6. The multi-channel sealing valve according to claim 5, characterized in that, The valve seat surface where the insertion end of the channel is located has multiple positioning protrusions, and the valve cover has multiple positioning holes. The positioning protrusions pass through and abut against the other side of the valve cover to fix the valve cover and the valve seat.
7. The multi-channel sealing valve according to claim 5, characterized in that, The edge of the valve cover has a first positioning notch for positioning and installation.
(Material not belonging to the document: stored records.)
-- ==== Sys2Proof/Certificates/Slice0/Obligations.lean ====
section
/-! DEFINITION. The statements for the provers. -/

open Sys2Proof Sys2Proof.Machine

/-- A step runs the command at the front of the queue on the state with the rest of the queue (the model's queue, log entry 7). -/
def Obligations.StepRunsFront : Prop :=
  ∀ (c : Instr) (r : List Instr) (s : State), step { s with pending := c :: r } = exec c { s with pending := r }

/-- With an empty queue a step lets 5 ns pass and does nothing else, the model's choice of log entry 2. -/
def Obligations.IdleStep : Prop :=
  ∀ s : State, s.pending = [] → step s = .next (s.elapse 1)

/-- After reset the register file, the tables and device DRAM are in canonical form, and every register of the map reads as its reset value, the model's layout of log entries 5 and 6. -/
def Obligations.ResetSound : Prop :=
  State.reset.wf = true ∧ (∀ a, State.reset.reg a = resetWord a) ∧ (∀ a, State.reset.byte a = 0) ∧ State.reset.pending = []

/-- A step from a state whose register file, tables and DRAM are in canonical form leads to such a state, whatever the command, its operands and the rest of the state. -/
def Obligations.StepKeepsForm : Prop :=
  ∀ s t : State, s.wf = true → step s = .next t → t.wf = true

/-- A step on a queue that is not empty leaves exactly the rest of the queue; no command's meaning touches the queue (the model's queue, log entry 7). -/
def Obligations.QueueFirstInFirstOut : Prop :=
  ∀ (s t : State) (c : Instr) (r : List Instr), s.pending = c :: r → step s = .next t → t.pending = r

/-- No step takes real time back, withdraws an output, lowers the anti-rollback count, or changes the serial number, the part or the presence of the pair root key; R71 says that the count never decreases. -/
def Obligations.NothingTurnsBack : Prop :=
  ∀ s t : State, step s = .next t →
    s.clk.now ≤ t.clk.now ∧ (∃ l, t.out = l ++ s.out) ∧ s.fuses.arb ≤ t.fuses.arb ∧ t.fuses.serial = s.fuses.serial ∧ t.fuses.partEv = s.fuses.partEv ∧
      t.fuses.pairRoot = s.fuses.pairRoot

/-- Whatever the command and the state, exec answers a next state: what the spec ignores, refuses or denies is recorded in the state (the model's reading, log entry 4). -/
def Obligations.EveryCommandCompletes : Prop :=
  ∀ (c : Instr) (s : State), ∃ t, exec c s = .next t

/-- Either master writes TOP_NRING_RD, whether or not it owns configuration: where TOP_NRING_WR less the value, modulo 2^32, is at most 2^LOG2N the register takes it and no other register changes; where it is greater the register stands, an empty TOP_ACCESS_ERR records the access as an invalid value, and no other register changes; memory and tables stand. -/
def Obligations.NringRdWrite : Prop :=
  ∀ (dt : Nat) (m : Master) (w : Word) (s : State), s.clk.core = true → s.mode ≠ stFrozen →
    Completes (.topNringRdWrite dt m w) s fun t =>
      (if (s.getF F.TOP_NRING_WR_WR + 2 ^ 32 - w.toNat) % 2 ^ 32 ≤ 2 ^ s.getF F.TOP_NRING_CTRL_LOG2N then t.reg 0x4C = w ∧ OnlyRegs [0x4C] s t
        else (s.getF F.TOP_ACCESS_ERR_VALID = 0 → t.reg 0x8 = BitVec.ofNat 32 (2 ^ 31 + m.bit * 2 ^ 30 + 3 * 2 ^ 28 + 0x4C)) ∧
          (s.getF F.TOP_ACCESS_ERR_VALID = 1 → t.reg 0x8 = s.reg 0x8) ∧ OnlyRegs [0x8] s t) ∧
      t.dram = s.dram ∧ t.tabs = s.tabs ∧ t.clk.now = s.clk.now + dt

/-- A read of a register with an RC field gives the master its value and clears the field: the lost counts of the notice ring, the shaper samples, the trace ring, the trace port and the timestamp ring, and the peaks of occupancy, of a port's pool (which starts again from the demodulators busy now) and of strain; no other register, no table and no byte of memory changes. -/
def Obligations.ClearingReads : Prop :=
  ∀ (dt : Nat) (m : Master) (n : Fin 16) (s : State), s.clk.core = true → s.mode ≠ stFrozen → s.mode ≠ stReserve →
    ∀ p ∈ ([(.topNoticeLostRead dt m, 0x50, 0xFFFFFFFF#32, 0xFFFFFFFF#32), (.pwrOccRead dt m, 0x10108, 0x3FF03FF#32, 0x3FF0000#32),
        (.poolStatusRead dt m n, 0x40110 + 32768 * n.val, 0x7F007F#32, 0x7F0000#32), (.nrgStatusRead dt m, 0xE8000, 0x1FFFFFFF#32, 0xFFFF#32),
        (.shpSampleLostRead dt m, 0xF0110, 0xFFFFFFFF#32, 0xFFFFFFFF#32), (.trcLostRead dt m false, 0x108010, 0xFFFFFFFF#32, 0xFFFFFFFF#32),
        (.trcLostRead dt m true, 0x108018, 0xFFFFFFFF#32, 0xFFFFFFFF#32), (.tsuLostRead dt m, 0x148020, 0xFFFFFFFF#32, 0xFFFFFFFF#32)] : List (Instr × Nat × Word × Word)),
      s.captured m p.2.1 = none → Completes p.1 s fun t =>
        t.out = .value m.bit (s.reg p.2.1 &&& p.2.2.1) :: s.out ∧ t.reg p.2.1 = s.reg p.2.1 &&& ~~~p.2.2.2 ||| (if p.2.2.2 = 0x7F0000#32 then s.reg p.2.1 <<< 16 &&& 0x7F0000#32 else 0#32) ∧ OnlyRegs [p.2.1] s t ∧ t.dram = s.dram ∧ t.tabs = s.tabs

/-- A read of BMP_POOL_MIN gives the master the lowest count of free buffers since the read before it (the present count when none was kept) and starts again from the present count; no register, no table and no byte of memory changes. -/
def Obligations.PoolMinRead : Prop :=
  ∀ (dt : Nat) (m : Master) (s : State), s.clk.core = true → s.mode ≠ stFrozen → s.mode ≠ stReserve → s.captured m 0x110010 = none →
    Completes (.bmpPoolMinRead dt m) s fun t =>
      t.out = .value m.bit (BitVec.ofNat 32 (s.mem.minFree.getD (poolFreeCount s)) &&& 0x1FFFF#32) :: s.out ∧
        t.mem.minFree = some (poolFreeCount s) ∧ OnlyRegs [] s t ∧ t.dram = s.dram ∧ t.tabs = s.tabs

/-- A read of TIM_SLOTCLK_LO gives the low word of the slot clock and captures its high word for that master; while a capture holds, a read of TIM_SLOTCLK_HI gives the captured word, not the clock's; no register changes and the other master's capture stands. -/
def Obligations.WideCapture : Prop :=
  ∀ (dt : Nat) (m : Master) (s : State), s.clk.core = true → s.mode ≠ stFrozen → s.mode ≠ stReserve →
    (s.captured m 0x140000 = none →
      Completes (.wideValueCaptureRead dt m 0x140000#24 false false) s fun t =>
        t.out = .value m.bit (BitVec.ofNat 32 t.clk.slot) :: s.out ∧ t.captured m 0x140004 = some (BitVec.ofNat 32 (t.clk.slot / 2 ^ 32)) ∧
          (m = .host → t.cap1 = s.cap1) ∧ (m = .curator → t.cap0 = s.cap0) ∧ OnlyRegs [] s t) ∧
    (∀ w : Word, s.captured m 0x140004 = some w →
      Completes (.wideValueCaptureRead dt m 0x140004#24 false false) s fun t =>
        t.out = .value m.bit w :: s.out ∧ t.cap .host = s.cap .host ∧ t.cap .curator = s.cap .curator ∧ OnlyRegs [] s t)

/-- A narrow read gives 0 and a narrow write is ignored; an empty TOP_ACCESS_ERR records either with KIND 0b10, which is the model's reading of that field (log entry 10); no other register, no table and no byte of memory changes. -/
def Obligations.NarrowAccess : Prop :=
  ∀ (dt : Nat) (m : Master) (a : BitVec 24) (w : Word) (bad : Bool) (s : State), s.getF F.TOP_ACCESS_ERR_VALID = 0 →
    (Completes (.registerWrite dt m a w true bad) s fun t =>
      t.reg 0x8 = BitVec.ofNat 32 (2 ^ 31 + m.bit * 2 ^ 30 + 2 * 2 ^ 28 + a.toNat) ∧ OnlyRegs [0x8] s t ∧ t.dram = s.dram ∧ t.tabs = s.tabs ∧ t.out = s.out) ∧
    (Completes (.wideValueCaptureRead dt m a true bad) s fun t =>
      t.reg 0x8 = BitVec.ofNat 32 (2 ^ 31 + m.bit * 2 ^ 30 + 2 * 2 ^ 28 + a.toNat) ∧ OnlyRegs [0x8] s t ∧ t.dram = s.dram ∧ t.tabs = s.tabs ∧
        t.out = .value m.bit 0 :: s.out)

/-- A write of 1s to TOP_NVEC_PEND0 by either master clears those bits and changes no other register; a write of TOP_NRING_BASE, of type T, by the owner with a transaction open becomes a shadow and changes no register until the commit; memory and tables stand. -/
def Obligations.RegisterWrites : Prop :=
  ∀ (dt : Nat) (m : Master) (w : Word) (s : State), s.clk.core = true → s.mode ≠ stFrozen →
    (Completes (.registerWrite dt m 0x60#24 w false false) s fun t =>
      t.reg 0x60 = s.reg 0x60 &&& ~~~w ∧ OnlyRegs [0x60] s t ∧ t.dram = s.dram ∧ t.tabs = s.tabs) ∧
    (s.owns m = true → s.txn = txOpen →
      Completes (.registerWrite dt m 0x40#24 w false false) s fun t =>
        t.ctl.shadows.filter (fun e => e.1 == 0x40) = [(0x40, w)] ∧ OnlyRegs [] s t ∧ t.dram = s.dram ∧ t.tabs = s.tabs)

/-- A read through window 7 at offset 0 gives the count of log entries written; a read of word 0 of a log entry gives that word and captures words 1 to 3 of the entry for that master; nothing else changes but the capture. -/
def Obligations.EntryCapture : Prop :=
  ∀ (dt : Nat) (m : Master) (i : Fin 256) (s : State),
    (s.captured m (tabKey 7 0) = none → Completes (.entryCaptureRead dt m 7 0#18) s fun t => t.out = .value m.bit (BitVec.ofNat 32 s.saf.logWr) :: s.out ∧ OnlyRegs [] s t) ∧
    (Completes (.entryCaptureRead dt m 7 (BitVec.ofNat 18 (0x100 + 16 * i.val))) s fun t =>
      t.out = .value m.bit (logWord i.val 0 s) :: s.out ∧
        (∀ k, 1 ≤ k → k ≤ 3 → t.captured m (tabKey 7 (0x100 + 16 * i.val + 4 * k)) = some (logWord i.val k s)) ∧ OnlyRegs [] s t ∧ t.dram = s.dram ∧ t.saf = s.saf)

/-- VIN becoming valid starts step 1 of start-up and counts the first start, and changes no other register; VIN below its reset threshold leaves every register outside TAM at its reset value, and with VBAT present the TAM registers and the unlock seed as they were; a low VIN sets PWR_STATUS.VIN_LOW; VBAT lost while VIN is absent loses the unlock seed, and while VIN is valid loses nothing. DRAM and fuses stay but for the power cycle and the notice's record. -/
def Obligations.SupplyEvents : Prop :=
  ∀ (dt : Nat) (s : State),
    (∀ (low nvm fe ddr vbat id : Bool), s.pins.vinValid = false → Completes (.vinValid dt low nvm fe ddr vbat id) s fun t =>
      t.pins.vinValid = true ∧ t.pins.resetLow = low ∧ t.pins.vbatOk = vbat ∧ t.pins.pairId = id ∧ t.clk.vinAt = s.clk.now + dt ∧ t.saf.starts = 1 ∧
        t.step = 1 ∧ OnlyRegs [0x20000] s t ∧ t.dram = s.dram ∧ t.tabs = s.tabs ∧ t.fuses = s.fuses) ∧
    (Completes (.vinPowerOff dt) s fun t =>
      t.pins.vinValid = false ∧ (∀ a, a < 0x138000 ∨ 0x139000 ≤ a → t.reg a = resetWord a) ∧ (s.pins.vbatOk = true → ∀ a, 0x138000 ≤ a → a < 0x139000 → t.reg a = s.reg a) ∧
        (s.pins.vbatOk = true → t.tamp = s.tamp) ∧ (s.pins.vbatOk = false → t.tamp.seed = none) ∧ t.dram = [] ∧ t.clk.core = false ∧ t.fuses = s.fuses) ∧
    (∀ mv : Nat, (s.clk.core = false ∨ s.mode = stFrozen) → Completes (.vinLow dt mv) s fun t => OnlyRegs [] s t ∧ t.dram = s.dram) ∧
    (∀ mv : Nat, s.pins.vinValid = true → s.clk.core = true → s.mode ≠ stFrozen → Completes (.vinLow dt mv) s fun t =>
      t.getF F.PWR_STATUS_VIN_LOW = 1 ∧ OnlyRegs (0x10100 :: noticeRegs) s t ∧ OnlyRing s t ∧ t.tabs = s.tabs) ∧
    (Completes (.vbatLoss dt) s fun t =>
      t.pins.vbatOk = false ∧ (s.pins.vinValid = true → t.tamp = s.tamp ∧ OnlyRegs [] s t) ∧ (s.pins.vinValid = false → t.tamp.seed = none) ∧
        t.dram = s.dram ∧ t.fuses = s.fuses)

/-- A pulse on RESET_N outside TAMPER_HOLD, and a write of 0x7180 to CFG_RESTART by a master that may make it, leave every register at its reset value but those of TAM and FRZ_STATUS, which stand, and CFG_STATUS, which shows step 2; the safety log, the unlock seed, the fuses and real time stand, and DRAM is cleared as log entry 5 says; in SAFE_HOLD either master may make the write. -/
def Obligations.Restarts : Prop :=
  ∀ (dt : Nat) (s : State),
    ∀ p ∈ ([(.resetNPulse dt, s.pins.vinValid && !s.pins.resetLow && s.mode != stTamperHold),
        (.cfgRestart dt .host 0x7180#32, s.clk.core && (s.mode == stSafeHold || s.mode == stAutonomous && s.owns .host)),
        (.cfgRestart dt .curator 0x7180#32, s.clk.core && (s.mode == stSafeHold || s.mode == stAutonomous && s.owns .curator))] : List (Instr × Bool)),
      p.2 = true → Completes p.1 s fun t =>
        (∀ a, a ≠ 0x20000 → t.reg a = if 0x138000 ≤ a ∧ a < 0x139000 ∨ a = 0x178000 then s.reg a else resetWord a) ∧
          t.step = 2 ∧ t.mode = stStarting ∧ t.saf.log = s.saf.log ∧ t.saf.logWr = s.saf.logWr ∧ t.tamp = s.tamp ∧ t.fuses = s.fuses ∧
          t.clk.now = s.clk.now + dt ∧ t.dram = [] ∧ t.tabs = []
Alternatively, the valve cover edge has a first positioning notch, and the valve seat edge has a second positioning notch corresponding to the first positioning notch, for positioning and installation.
8. The multi-channel sealing valve according to any one of claims 1 to 7, characterized in that, The outer circumferential surface of the valve seat has a sealing groove, and also includes: A sealing ring is embedded in a sealing groove to seal the installation gap between the multi-channel sealing valve and adjacent components.
9. A puncture instrument, characterized in that, It includes a partition body and a multi-channel sealing valve as described in any one of claims 1 to 8, wherein the multi-channel sealing valve is inserted into the partition body.
10. The puncture device according to claim 9, characterized in that, The end of the separator body is equipped with a positioning boss, which is embedded in the positioning notch of the multi-channel sealing valve to limit the circumferential rotation of the multi-channel sealing valve relative to the separator body.